Horn’s plan isn’t brand-new – he’s been writing about it for a couple of years. But it should have particular resonance for federal policymakers who are looking to make significant policy breakthroughs in the next few years. In a nutshell, Horn – who coauthored Disrupting Class: How Disruptive Innovation Will Change the World Learns with Clay Christensen – wants to move away from what he terms the “all or nothing” regime for federal Title IV eligibility, in which colleges either clear the funding-access bar or don’t. This creates a perverse incentive, he says, because the policy goal of widening college access means that Title IV standards can’t be too high without large numbers of students and institutions being excluded. What’s more, current federal financial aid regulations discourage innovation because they give students no incentives to make quality-cost tradeoffs. As Horn and several co-authors wrote last year in a Center for American Progress report, “It is no easier for students to get loans to colleges that offer a stellar return on investment than it is to get them for colleges that offer a poor one.”
Horn’s solution?
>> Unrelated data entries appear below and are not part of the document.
/-- An atomic on an owned line, untranslated, is carried out in the core's L2. -/
theorem atomBytes_held {s : State} {n aop place : Nat} {va operand compare : Word} {l : L2Line} (hsize : 0 < atomSize aop)
    (hreach : reaches s n va (atomSize aop)) (halign : va.toNat % atomSize aop = 0) (hplace : place < 2)
    (h : ownsLine s n (va.toNat / 128) l) :
    ∃ evs s2, s.atomBytes n va aop place operand compare = (.ok (lineBytes l.data (va.toNat % 128) (atomSize aop), evs), s2) ∧
      unseen n s s2 ∧ (s2.core n).l2.get? (va.toNat / 128) = some (l.withStore (byteMask (va.toNat % 128) (atomSize aop))
        (lineAt (va.toNat % 128) (atomNew (aop % 16) (atomSize aop) (lineBytes l.data (va.toNat % 128) (atomSize aop)) operand compare))) := by
  obtain ⟨hflat, -, hlt, htag, hdbg, hen⟩ := hreach
  obtain ⟨⟨hl, hp, hup⟩, hst, hsb, hstq⟩ := h
  have ha : va.toNat < 0x400000000000 := by omega
  obtain ⟨p1, p2, hcore⟩ := noted_core s n va
  obtain ⟨hwatch, hpages, g, hg, hxl⟩ := access_start hflat ha hdbg
  have hdrained : ((s.noted n va).modCore n Core.drainStores).core n = { s.core n with arrErr := 0, pf1 := p1, pf2 := p2 } := by
    rw [core_modCore_self, hcore, Core.drainStores, hstq]
    show ({ s.core n with arrErr := 0, pf1 := p1, pf2 := p2, stq := [] } : Core) = _
    rw [← hstq]
  have hheld : holdsLine ((s.noted n va).modCore n Core.drainStores) n (va.toNat / 128) l := ⟨by rw [hdrained]; exact hl, hp, hup⟩
  have hstored : (s.noted n va).allStored n = (.ok (), (s.noted n va).modCore n Core.drainStores) :=
    allStored_ok (sbDrain_empty (by rw [hcore]; exact hsb))
  have hdram := line_region ha
  obtain ⟨hseen, hline, -⟩ := ownStore_facts hheld hst (byteMask (va.toNat % 128) (atomSize aop))
    (lineAt (va.toNat % 128) (atomNew (aop % 16) (atomSize aop) (lineBytes l.data (va.toNat % 128) (atomSize aop)) operand compare))
  have hnear : ((s.noted n va).modCore n Core.drainStores).atomAt n ⟨va.toNat, 0, (s.core n).dbgSec⟩ aop place operand compare =
      (.old (lineBytes l.data (va.toNat % 128) (atomSize aop)), ((s.noted n va).modCore n Core.drainStores).ownStore n (va.toNat / 128)
        (byteMask (va.toNat % 128) (atomSize aop))
        (lineAt (va.toNat % 128) (atomNew (aop % 16) (atomSize aop) (lineBytes l.data (va.toNat % 128) (atomSize aop)) operand compare))) := by
    have hl' : (((s.noted n va).modCore n Core.drainStores).core n).l2.get? (va.toNat / 128) = some l := by rw [hdrained]; exact hl
    have hen' : (((s.noted n va).modCore n Core.drainStores).core n).l2en = true := by rw [hdrained]; exact hen
    have hgo : ((place == 1 || place == 0 && decide (2 ≤ l.st.rank)) &&
        (((s.noted n va).modCore n Core.drainStores).core n).l2en) = true := by
      rw [hen', decide_eq_true hst]
      obtain rfl | rfl : place = 0 ∨ place = 1 := by omega
      · rfl
      · rfl
    have htag' : ((s.noted n va).modCore n Core.drainStores).tagBad n (s.core n).dbgSec = false := htag
    have hno : ¬ ((0 : Nat) = 1) := by decide
    unfold State.atomAt
    dsimp only
    rw [htag', region_dram ha, if_neg Bool.false_ne_true]
    dsimp only
    rw [if_neg hno, hl']
    dsimp only
    rw [if_pos hgo]
    unfold State.atomNear
    dsimp only
    rw [cohOwn_held hdram hheld hst, unseen_dram _ hdram]
    dsimp only
    rw [not_touched_zero]
    rfl
  refine ⟨[(0x0F, 1)], _, ?_, unseen_trans (unseen_trans (sided_noted s n va).unseen (unseen_drainStores n _)) hseen, hline⟩
  unfold State.atomBytes
  dsimp only
  rw [if_neg (not_not_intro halign), hwatch]
  dsimp only
  rw [hg]
  dsimp only
  rw [hxl]
  dsimp only
  rw [hpages, foldX_dram _ ha, region_dram ha]
  dsimp only
  rw [hstored]
  unfold Res.bind
  dsimp only
  rw [hnear]
  rfl

theorem l2_done {n line : Nat} {s : State} {d : BitVec 5} {v : Word} (c0 : Core) (npc : Word) (evs : List (Nat × Nat))
    (hd : (s.core n).dbg = false) :
    (((s.modCore n (fun c => c.wg d v)).retireInsn n c0 npc false evs).core n).l2.get? line = (s.core n).l2.get? line := by
  have hwg : (s.modCore n (fun c => c.wg d v)).core n = (s.core n).wg d v := core_modCore_self ..
  have hl2 : ((s.core n).wg d v).l2 = (s.core n).l2 := by
    unfold Core.wg
    split <;> rfl
  obtain ⟨⟨cr, hcore⟩, -, -, -⟩ := retire_core (s := s.modCore n (fun c => c.wg d v)) (n := n) c0 npc false evs (by simp [hd])
  rw [hcore, hwg]
  exact congrArg (fun m => m.get? line) hl2

theorem storeTable_size : ∀ e ∈ storeTable, 0 < e.2 := by decide

theorem stx_wf {o : RRRF} {s s1 : State} (h : Runs (.stx o) o.core o.pred o.pn s s1) :
    (decide (16 ≤ o.f.toNat) || o.f.getLsbD 2) = false := by
  have hwf : (decide (o.f.toNat < 16) && !o.f.getLsbD 2) = true := h.wf
  rw [Bool.and_eq_true, Bool.not_eq_true'] at hwf
  obtain ⟨hlt, hbit⟩ := hwf
  rw [hbit, Bool.or_false]
  exact decide_eq_false (Nat.not_le.mpr (of_decide_eq_true hlt))

/-- Settles O5: stores and atomics on an owned line, and the instruction around any access. -/
theorem storeResults : Obligations.StoreResults := by
  unfold Obligations.StoreResults
  refine ⟨?_, ?_, ?_, ?_, ?_, ?_⟩
  · intro e he o s s1 l h a hreach hline hown
    obtain ⟨opc, hrow⟩ := exec_store e he
    obtain ⟨hw, hexec⟩ := hrow o
    exact answers_store_held (hexec s) hw h (preChk_u (s1.core o.core)) (storeTable_size e he) hreach hline hown
  · intro o s s1 l h a n hreach hline hown
    exact answers_store_held (show exec (.stx o) s = execStx o s from rfl) rfl h (preChk_u_of (stx_wf h) (s1.core o.core))
      (Nat.two_pow_pos _) hreach hline hown
  · intro e he o s s1 l h c a n old hreach halign hplace hown
    obtain ⟨op, hop, hrow⟩ := exec_atom e he
    obtain ⟨hw, hexec⟩ := hrow o
    have hsize : atomSize (op.toNat + 16 * b2n o.dbl) = n := atomSize_eq op o.dbl
    obtain ⟨evs, s2, hatom, hseen, hl2⟩ := atomBytes_held (aop := op.toNat + 16 * b2n o.dbl) (operand := c.rg o.s2) (compare := c.rg o.d)
      (hsize ▸ (by simp only [n]; split <;> decide)) (hsize ▸ hreach) (hsize ▸ halign) hplace hown
    have hd : (s2.core o.core).dbg = false := hseen.2.2.1.trans h.dbg
    rw [hsize, atomCode_eq, hop] at hl2
    rw [hsize] at hatom
    obtain ⟨hwrote, hpc⟩ := done_wroteG (s := s2) c (c.pc + 4) o.d old evs hd
    exact ⟨_, exec_atomic (hexec s) hw h hatom, wroteG_of_unseen hseen hwrote, hpc, (l2_done c (c.pc + 4) evs hd).trans hl2⟩
  · intro e he o s s1 s2 evs h hstore hd
    obtain ⟨opc, hrow⟩ := exec_store e he
    obtain ⟨hw, hexec⟩ := hrow o
    exact ⟨_, exec_store_done (hexec s) hw h (preChk_u (s1.core o.core)) hstore, (unseen_refl _ s2).endsAs_done _ hd evs⟩
  · intro o s s1 s2 evs h hstore hd
    exact ⟨_, exec_store_done (show exec (.stx o) s = execStx o s from rfl) rfl h (preChk_u_of (stx_wf h) (s1.core o.core)) hstore,
      (unseen_refl _ s2).endsAs_done _ hd evs⟩
  · intro e he o s s1 s2 v evs h hatom hd
    obtain ⟨op, hop, hrow⟩ := exec_atom e he
    obtain ⟨hw, hexec⟩ := hrow o
    rw [← hop] at hatom
    exact ⟨_, exec_atomic (hexec s) hw h hatom, done_wroteG _ _ o.d v evs hd⟩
A Quality-Value Index that creates a sliding scale for federal financial aid eligibility, both for traditional institutions and for the for-profit colleges that are currently subject to the much-debated “gainful employment” rules. It would be based on some version of four core measures: job placement rates, perhaps three or six months after graduation; post-graduation salary over time, divided by the total cost per degree; student satisfaction – would they choose to repeat their experience? – as measured by a survey; and an institution’s cohort default rate, adjusted for students’ credit risk. With these elements in place, a university in the top 25 percent of the QV ranking could receive 100 percent of its revenue from Title IV. An institution in the bottom 25 percent could receive only half its revenue from Title IV, with those in the middle eligible for varying degrees of support. Students would have an easier time receiving financing at schools that are top performers, so the QV Index would give them far greater incentives than they have today to seek out institutions where they can get more bang for the buck.
I have no illusions that Horn’s plan, a radical departure from the status quo, would be an easy sell. And naturally it would require a significant amount of fleshing-out. But a model along these lines has much to commend. On the one hand, it gives the government a significant and appropriate gatekeeper role. At the same time, it offers a flexible regulatory approach that opens up the higher ed market to new providers who can prove their effectiveness while pushing existing colleges and universities to do much better. If policymakers really want to tackle the shortcomings of today’s postsecondary system, a careful focus on incentives – and close consideration of plans like the QV Index – would be a good place to start.